Lithium carbonate 1000 mg once daily

Mirtazapine 60 mg at night

Olanzapine 20 mg at night

Chlorpromazine 50 mg at night

On MSE, she had psychomotor retardation with poor eye contact and a constant rocking motion. Her affect was melancholic. There was no formal thought or perceptual disorder, or evidence of cognitive impairment.

On 13/8/01 she was started on a 4-day course of dexamethasone, which is an unusual but published treatment for resistant depression (Dexamethasone augmentation in treatment resistant depression Acta Psychiatr Scan 1997; 95 58–61). There were no obvious beneficial effects, and she still felt low in her mood, now with a blunted affect. Her speech was slower and more monotonous. She had decreased motivation. She had worsening suicidal ideation.

On 19/8/01 the patient became very agitated and started lashing out. Several staff members were needed to restrain her and she was sedated with IM lorazepam. The following day she reported hearing voices of her rapists saying derogatory comments to her.

The patient's mirtazapine, chlorpromazine and olanzapine medication were stopped and she was started on haloperidol and amitriptyline. Two days later, she started experiencing second person auditory hallucinations of the rapist who assaulted her in her childhood. She became more restless and agitated. Her suicidal ideation increased and she had difficulty thinking clearly. She continued to receive ECT treatment and her medication was increased to 200 mg amitriptyline and 40 mg of haloperidol.
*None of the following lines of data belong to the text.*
-- ==== Sys2Proof/Machine/Accounts.lean ====
section
/-!
DEFINITION. Job accounts, the drain of the fields' collection records, and the always-on counters (R227 to R238, R224).
-/

namespace Sys2Proof.Machine

open Sys2Proof

/-! ### The account record (Table 10.1) -/

/-- STATUS word. -/
def Account.status (a : Account) : Nat :=
  a.st * 2 ^ 29 + a.abortCause * 2 ^ 25 + a.estOnly.toNat * 2 ^ 24 + a.prevCtx * 2 ^ 16 + a.restarts

/-- The 192 bytes of an account. -/
def Account.bytes (a : Account) : List Nat :=
  leBytes 4 a.status ++ leBytes 4 a.updateSeq ++ leBytes 8 a.openTick ++ leBytes 8 a.closeTick ++ leBytes 8 a.energyMj ++
  leBytes 4 a.energyFrac ++ leBytes 4 a.retired ++ leBytes 4 a.cancelled ++ leBytes 4 a.abortedT ++ leBytes 8 a.busyPt ++
  (List.range 12).flatMap (fun r => leBytes 8 (a.thr.getD r 0)) ++ leBytes 8 a.lastDrain ++ List.replicate 32 0

/-- An account is final (R233). -/
def Account.final (a : Account) : Bool := a.st == 3 || a.st == 4

/-- Change an account: UPDATE_SEQ counts each change (Table 10.1). -/
def Block.changeAcct (b : Block) (n : Nat) (g : Account → Account) : Block :=
  b.modAcct n (fun a => { g a with updateSeq := lowBits 32 (a.updateSeq + 1) })

/-- ENERGY_MJ as two response words. -/
def Account.energyWords (a : Account) : List Nat := [lowBits 32 a.energyMj, a.energyMj / 2 ^ 32]

/-! ### Opening and closing (R228, R233 to R235) -/

/-- ACCOUNT_OPEN (R213, R228): the context opens at the next boundary. -/
def execAccountOpen (c : Cmd) (s : State) : Host.Outcome State Fault Refusal :=
  .next (runCmdB 0x20 c s none (fun _ pt b =>
    let now := s.tick
    let n := c.arg 0 % 256
    let group := c.arg 0 / 256 % 256
    let x := b.ctx n
    if group ≠ 0 ∧ group ≠ b.rd HUB_LOCK.GROUP 0 then b.stop now pt stStateReject b.mgr
    else if (b.acct n).st = 1 ∨ (b.acct n).st = 2 ∨ x.st ≠ 0 ∨ x.due.isSome then b.stop now pt stBusy 0
    else
      (b.setCtx n { x with opening := (group, c.arg 0 / 2 ^ 16 % 256, c.arg 0 / 2 ^ 24 % 8), due := some 1 }).await
        pt (.opening n)))

/-- The context and its account open at boundary `now`. -/
def Block.openAccount (b : Block) (now n : Nat) : Block :=
  let b := b.modCtx n (fun x => { x with
    st := 1, held := false, lockGroup := x.opening.1, capShare := x.opening.2.1, prioBoost := x.opening.2.2
    openTick := now, jobPower := 0, heldTicks := 0, shareEnergy := 0, due := none, dueHeld := none, abortAt := none })
  let b := b.setAcct n { Account.reset with st := 1, openTick := now, updateSeq := 1 }
  b.completeWhere now (fun w => if w = .opening n then some (stDone, 0, [lowBits 32 now]) else none)

/-- Begin to close an OPEN account: through ABORTING with a cause, or plainly with cause 0. -/
def Block.closeAccount (b : Block) (n cause : Nat) : Block :=
  let b := b.changeAcct n (fun a => { a with st := 2, abortCause := cause })
  b.modCtx n (fun x => { x with due := some (if cause = 0 then 0 else 2) })

/-- An OPEN account is aborted at this boundary: its context enters ABORTING here (R234). -/
def Block.abortAccount (b : Block) (now n cause : Nat) : Block :=
  (b.closeAccount n cause).modCtx n (fun x => { x with st := 2, due := none, abortFrom := now })

/-- ACCOUNT_CLOSE (R233, R234). -/
def execAccountClose (c : Cmd) (s : State) : Host.Outcome State Fault Refusal :=
  .next (runCmdB 0x21 c s none (fun now pt b =>
    let n := c.arg 0
    if (b.acct n).st ≠ 1 then b.stop now pt stBadArg (badArgDetail 1 0)
    else (b.closeAccount n (if b.jobTickets n then 1 else 0)).await pt (.account n)))

/-- The first status of the commands that wait for account `n`. -/
def Block.acceptClose (b : Block) (now n : Nat) : Block :=
  b.each [0, 1, 2] (fun b pt => match (b.port pt).flight with
    | some fl => if fl.wait = .account n ∧ !fl.accepted then b.accept now pt [] else b
    | none => b)

/-- The contexts at a boundary: changes that are due, HELD, and ABORTING contexts whose job is clear (R137, R143, R233).
(DEDUCED, log entry 118.) -/
def Block.ctxBoundary (b : Block) (now n : Nat) : Block :=
  let x := b.ctx n
  let b := match x.due with
    | some 1 => b.openAccount now n
    | some 2 => (b.modCtx n (fun x => { x with st := 2, due := none, abortFrom := now })).acceptClose now n
    | some _ =>
      let b := if b.jobTickets n then
          (b.changeAcct n (fun a => { a with abortCause := 1 })).modCtx n (fun x => { x with st := 2, due := none, abortFrom := now })
        else b.modCtx n (fun x => { x with st := 0, due := none, held := false, dueHeld := none, closedAt := now })
      b.acceptClose now n
    | none =>
      if x.st = 2 ∧ b.jobClear now n then b.modCtx n (fun x => { x with st := 0, held := false, dueHeld := none, closedAt := now })
      else b
  let y := b.ctx n
  let held := if y.st = 1 then y.heldNow else y.held
  b.modCtx n (fun y => { y with held := held, dueHeld := none, heldTicks := lowBits 32 (y.heldTicks + held.toNat) })

/-- ACCOUNT_READ (R227). -/
def execAccountRead (c : Cmd) (s : State) : Host.Outcome State Fault Refusal :=
  .next (runCmd 0x22 c s none (fun pt s =>
    let a := s.b.acct (c.arg 0)
    let data := [a.status] ++ a.energyWords ++ [a.energyFrac, a.updateSeq]
    if c.bufLen 1 = 0 then { s with b := s.b.done s.tick pt data }
    else match s.b.bufCheck c 1 192 with
      | some r => { s with b := s.b.stop s.tick pt r.1 r.2 }
      | none =>
        let s := writeBuf s c 1 a.bytes
        { s with b := s.b.done s.tick pt data }))

/-- JOB_RESTART_NOTE (R235). (PRESUMED, log entry 14.) -/
def execJobRestartNote (c : Cmd) (s : State) : Host.Outcome State Fault Refusal :=
  .next (runCmdB 0x28 c s none (fun now pt b =>
    let n := c.arg 0 % 256
    let m := c.arg 0 / 256
    if (b.acct n).st ≠ 1 ∨ !(b.acct m).final then b.stop now pt stBadArg (badArgDetail 1 0)
    else (b.changeAcct n (fun a => { a with prevCtx := m, restarts := lowBits 16 ((b.acct m).restarts + 1) })).done now pt []))

/-! ### Draining (R231, R232) -/

/-- DRAIN_PASS: at a multiple of 64 a field reads and clears its non-zero records and sends them (R231). -/
def execDrainPass (f : FieldNo) (s : State) : Host.Outcome State Fault Refusal :=
  onB s (fun now b =>
    if now % 64 ≠ 0 then b
    else
      let b := b.modFu f (fun u => { u with drainStart := now })
      b.each (keysIn b.colls (collNo f 0) 256) (fun b k =>
        let r := b.coll k
        (b.setColl k Coll.reset).modFu f (fun u => { u with
          drainSeq := u.drainSeq + 1
          drainKept := u.drainKept ++ [{ seqNo := u.drainSeq + 1, ctx := k - collNo f 0, cells := r, sentAt := now, inFlight := true }] })))

/-- What a drain frame adds to an account. -/
def Account.addCells (a : Account) (now : Nat) (r : Coll) : Account :=
  let frac := a.energyFrac + r.energy
  { a with
    energyMj := a.energyMj + frac / 15625, energyFrac := frac % 15625, estOnly := a.estOnly || r.estOnly
    retired := lowBits 32 (a.retired + r.retired), cancelled := lowBits 32 (a.cancelled + r.cancelled)
    abortedT := lowBits 32 (a.abortedT + r.aborted), busyPt := a.busyPt + r.busy
    thr := List.zipWith (· + ·) a.thr r.thr, lastDrain := now }

/-- The hub discards a drain frame: one TICKET_PROTOCOL event of the hub (R232). (DEDUCED, log entry 132.) -/
def Block.drainError (b : Block) (now f : Nat) : Block :=
  let b := ((b.inc HUB_TICKET.PROTO_ERR 0).wr HUB_TICKET.LAST_DETAIL 0 0x10).wr HUB_TICKET.LAST_FIELD 0 f
  ((b.wr HUB_TICKET.LAST_TASK 0 0).wr HUB_TICKET.LAST_TICK 0 now).fault 24 255 0x10 0

/-- DRAIN_FRAME: the hub applies a field's next frame, or discards a duplicate (R231, R232). -/
def execDrainFrame (f : FieldNo) (s : State) : Host.Outcome State Fault Refusal :=
  onB s (fun now b =>
    let u := b.fu f
    match u.drainKept.find? (fun d => d.inFlight) with
    | none => b
    | some d =>
      let b := b.modFu f (fun u => { u with
        drainKept := u.drainKept.map (fun x => if x.seqNo = d.seqNo then { x with inFlight := false } else x) })
      if d.seqNo ≤ u.drainApplied then b
      else
        let b := b.modFu f (fun u => { u with drainApplied := d.seqNo })
        let a := b.acct d.ctx
        if a.st = 1 ∨ a.st = 2 then
          (b.changeAcct d.ctx (fun a => a.addCells now d.cells)).add2 HUB_COUNTERS.BILLED_MJ_LO HUB_COUNTERS.BILLED_MJ_HI 0
            ((a.energyFrac + d.cells.energy) / 15625)
        else b.drainError now f)

/-- DRAIN_RESEND: from tick b + 34 a field re-sends the frames that the hub has not acknowledged (R231). -/
def execDrainResend (f : FieldNo) (s : State) : Host.Outcome State Fault Refusal :=
  onB s (fun now b =>
    let late := (b.fu f).drainKept.filter (fun d => decide (d.sentAt + 34 ≤ now))
    if late.isEmpty then b
    else (b.add HUB_ACCOUNT.DRAIN_RESEND 0 late.length).modFu f (fun u => { u with
      drainKept := u.drainKept.map (fun d => if d.sentAt + 34 ≤ now then { d with inFlight := true } else d) }))

/-- Every field's first pass that started after context `n` became CLOSED has ended. -/
def Block.passesDone (b : Block) (n : Nat) : Bool :=
  allFields.all (fun f =>
    let u := b.fu f
    decide ((b.ctx n).closedAt < u.drainStart) && u.drainKept.all (fun d => d.ctx != n || decide (d.seqNo ≤ u.drainApplied)))

/-- ACCOUNT_FINAL (R233). -/
def execAccountFinal (n : CtxNo) (s : State) : Host.Outcome State Fault Refusal :=
  onB s (fun now b =>
    if (b.acct n).st ≠ 2 ∨ (b.ctx n).st ≠ 0 ∨ (b.ctx n).due.isSome ∨ !b.passesDone n then b
    else
      let ab := (b.acct n).abortCause != 0
      let b := b.changeAcct n (fun a => { a with closeTick := now, st := if ab then 4 else 3 })
      let b := b.cond ab (fun b => b.inc HUB_ACCOUNT.ABORT_COUNT 0)
      let a := b.acct n
      b.completeWhere now (fun w => if w = .account n.val then some (stDone, 0, a.status :: a.energyWords) else none))

/-! ### Counters (R238) -/

/-- Reason counted for an active parcel in tick `t` (R98, R108): `held` says that it held a ticket; `plan` is its plan.
(DEDUCED, log entry 55.) -/
def countedReason (p : Parcel) (held : Bool) : Nat :=
  if !held || p.tickHalted then 0
  else if p.tickDroop ≠ 0 then p.tickDroop
  else if p.tickSafe then 0
  else p.plan2.reason

/-- Count one active parcel for tick `t`. (DEDUCED, log entry 21.) -/
def Block.countParcel (b : Block) (f t s : Nat) (l : List (Nat × Slot)) (mValid : Bool) : Block :=
  let p := b.parcel (pid f s)
  let mine := onParcel l s
  let held := mine.any (fun x => x.heldIn t)
  let r := countedReason p held
  let jobs := ((mine.filter (fun x => x.ranIn t)).map (fun x => jobOf x.task)).dedup
  let b := b.add2 F_COUNTERS.ACTIVE_PT_LO F_COUNTERS.ACTIVE_PT_HI f 1
  let b := b.add2 F_COUNTERS.Q_SUM_LO F_COUNTERS.Q_SUM_HI f p.plan2.q
  let b := b.cond held (fun b => b.add2 F_COUNTERS.HOLD_PT_LO F_COUNTERS.HOLD_PT_HI f 1)
  let b := b.cond (p.tickSafe && !p.tickHalted) (fun b => b.add2 F_COUNTERS.SAFE_PT_LO F_COUNTERS.SAFE_PT_HI f 1)
  let b := b.cond (r != 0) (fun b =>
    (b.add2 (F_COUNTERS.THR_PT_LO r) (F_COUNTERS.THR_PT_HI r) f 1).modFu f (fun u => { u with thrMask := u.thrMask ||| 2 ^ r }))
  b.each jobs (fun b n => b.modColl' f n (fun c =>
    let c := c.addBusy.addThr r
    if mValid then c else c.markEst))

/-- A tick in which a parcel of a plumb-mode wafer was throttled counts once in PLUMB_BREACH (R224). -/
def Block.countBreach (b : Block) (f t : Nat) : Block :=
  if b.hub.plumbLast && (b.fu f).thrMask != 0 && b.hub.breachTick != some t then
    (b.inc HUB_CONTOUR.PLUMB_BREACH 0).modHub (fun h => { h with breachTick := some t })
  else b

/-- COUNTER_UPDATE: every F_COUNTERS field for tick `now - 1`, and the collection records' time (R230, R238). -/
def execCounterUpdate (f : FieldNo) (s : State) : Host.Outcome State Fault Refusal :=
  onB s (fun now b =>
    let t := now - 1
    let u := b.fu f
    let l := b.slotsOf f
    let power := if u.mValid then b.rd F_EST.M_FIELD f else (b.control f).power.floor.toNat
    let b := b.modFu f (fun u => { u with thrMask := 0, faultPrev := [], cePrev := 0 })
    let b := b.each (b.actives f) (fun b s => b.countParcel f t s l u.mValid)
    let b := b.add2 F_COUNTERS.E_FIELD_LO F_COUNTERS.E_FIELD_HI f power
    let b := b.wr2 F_COUNTERS.T_SUM_LO F_COUNTERS.T_SUM_HI f
      (toCode 64 (ofCode 64 (b.rd2 F_COUNTERS.T_SUM_LO F_COUNTERS.T_SUM_HI f) + u.tLast.2.1))
    let b := if !u.peakSeen || decide (b.rdZ F_COUNTERS.T_PEAK f < u.tLast.1) then
        (((b.wrZ F_COUNTERS.T_PEAK f u.tLast.1).wr F_COUNTERS.PEAK_SLOT f u.tLast.2.2).wr F_COUNTERS.T_PEAK_TICK f t).modFu f
          (fun u => { u with peakSeen := true })
      else b
    let b := b.add F_COUNTERS.ECC_CE f u.cePrev
    let b := b.each u.faultPrev (fun b e =>
      let fd := if e.1 % 2 = 1 then F_COUNTERS.FAULT_CNT_ODD (e.1 / 2) else F_COUNTERS.FAULT_CNT_EVEN (e.1 / 2)
      b.addSat fd f e.2)
    (b.wr F_COUNTERS.CNT_TICK f t).countBreach f t)

/-- HUB_COUNTER_UPDATE: HUB_COUNTERS for the tick whose reports are all in, or for the tick before when one of its reports is
missing, which is then left out; a tick is counted once (R238). The power that the reports of a tick carry is the measured one of
two ticks before. (DEDUCED, log entry 56.) -/
def execHubCounterUpdate (s : State) : Host.Outcome State Fault Refusal :=
  onB s (fun now b =>
    let h := b.hub
    let full := decide (84 ≤ h.arrived.length)
    let t := if full then now else now - 1
    let done := match h.counted with
      | some x => decide (t ≤ x)
      | none => decide (t = 0 ∧ !full)
    if done then b else
    let inn := allFields.filter (fun f => if full then true else h.arrivedLast.contains f)
    let rep (f : Nat) : Report := if full then b.repOf f else mget Report.zero h.reportsLast f
    let b := b.modHub (fun h => { h with counted := some t })
    let p := (inn.map (fun f => (rep f).power)).sum / 16 + b.overhead
    let b := b.add2 HUB_COUNTERS.W_ENERGY_LO HUB_COUNTERS.W_ENERGY_HI 0 p
    let b := if !h.powerSeen || decide (b.rd HUB_COUNTERS.P_PEAK 0 < p) then
        ((b.wr HUB_COUNTERS.P_PEAK 0 p).wr HUB_COUNTERS.P_PEAK_TICK 0 (t - 2)).modHub (fun h => { h with powerSeen := true })
      else b
    let b := b.each inn (fun b f =>
      let x := (rep f).tmax
      if !b.hub.peakSeen || decide (b.rdZ HUB_COUNTERS.W_TPEAK 0 < x) then
        (((b.wrZ HUB_COUNTERS.W_TPEAK 0 x).wr HUB_COUNTERS.TPEAK_FIELD 0 f).wr HUB_COUNTERS.TPEAK_TICK 0 t).modHub
          (fun h => { h with peakSeen := true })
      else b)
    let live := inn.filter (fun f => !b.isOut f)
    let b := b.cond (!live.isEmpty) (fun b =>
      b.wrZ HUB_COUNTERS.W_TMEAN 0 ((live.map (fun f => b.rdZ F_THERM.T_MEAN f)).sum / live.length))
    let mask := (inn.map (fun f => (b.fu f).thrMask)).foldl (· ||| ·) 0
    let b := b.each ((List.range 12).filter (fun r => mask.testBit (r + 1))) (fun b r => b.inc (HUB_COUNTERS.THR_WT (r + 1)) 0)
    b.wr HUB_COUNTERS.CNT_TICK 0 t)

end Sys2Proof.Machine
end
Formulating an Evidence Based Medicine question

We felt it was important to formulate an EBM question that could be researched in view of possible treatment approaches that we could offer. We had already tried her on a variety of medical treatments, which had limited benefit.

The question formulated was as follows: 'In a patient who has depression with psychotic symptoms, is the use of clozapine and an antidepressant more beneficial than standard treatments for psychotic depression, in improving mood and psychotic symptoms.'

Literature search

The literature search that was conducted used the following databases:

Cochrane Database, ACP Journal Club, CCTR, 1986–2002

Medline 1966–2002.

EMBASE 1993–1996.

PSYCHINFO 1887–2002

The manufacturers of clozapine were also contacted.

The keywords used were:

1 'Depression/Depressive disorder/mood disorder/affective disorder/Psychosis/Psychotic'

2 The above keywords were combined with 'clozapine and antidepressant agents'.

The search was originally limited to the years 1986–2002, English language, and human research (however, the limitations were not valid in Cochrane, ACP, DARE, CCTR). However, an up to date review on the above databases up to 2006 was conducted on follow up of the patient which yielded no further pertinent papers.

The original search initially yielded 147 articles but on further inspection only 8 were thought to be pertinent to the question. The lists of references for these papers were also reviewed.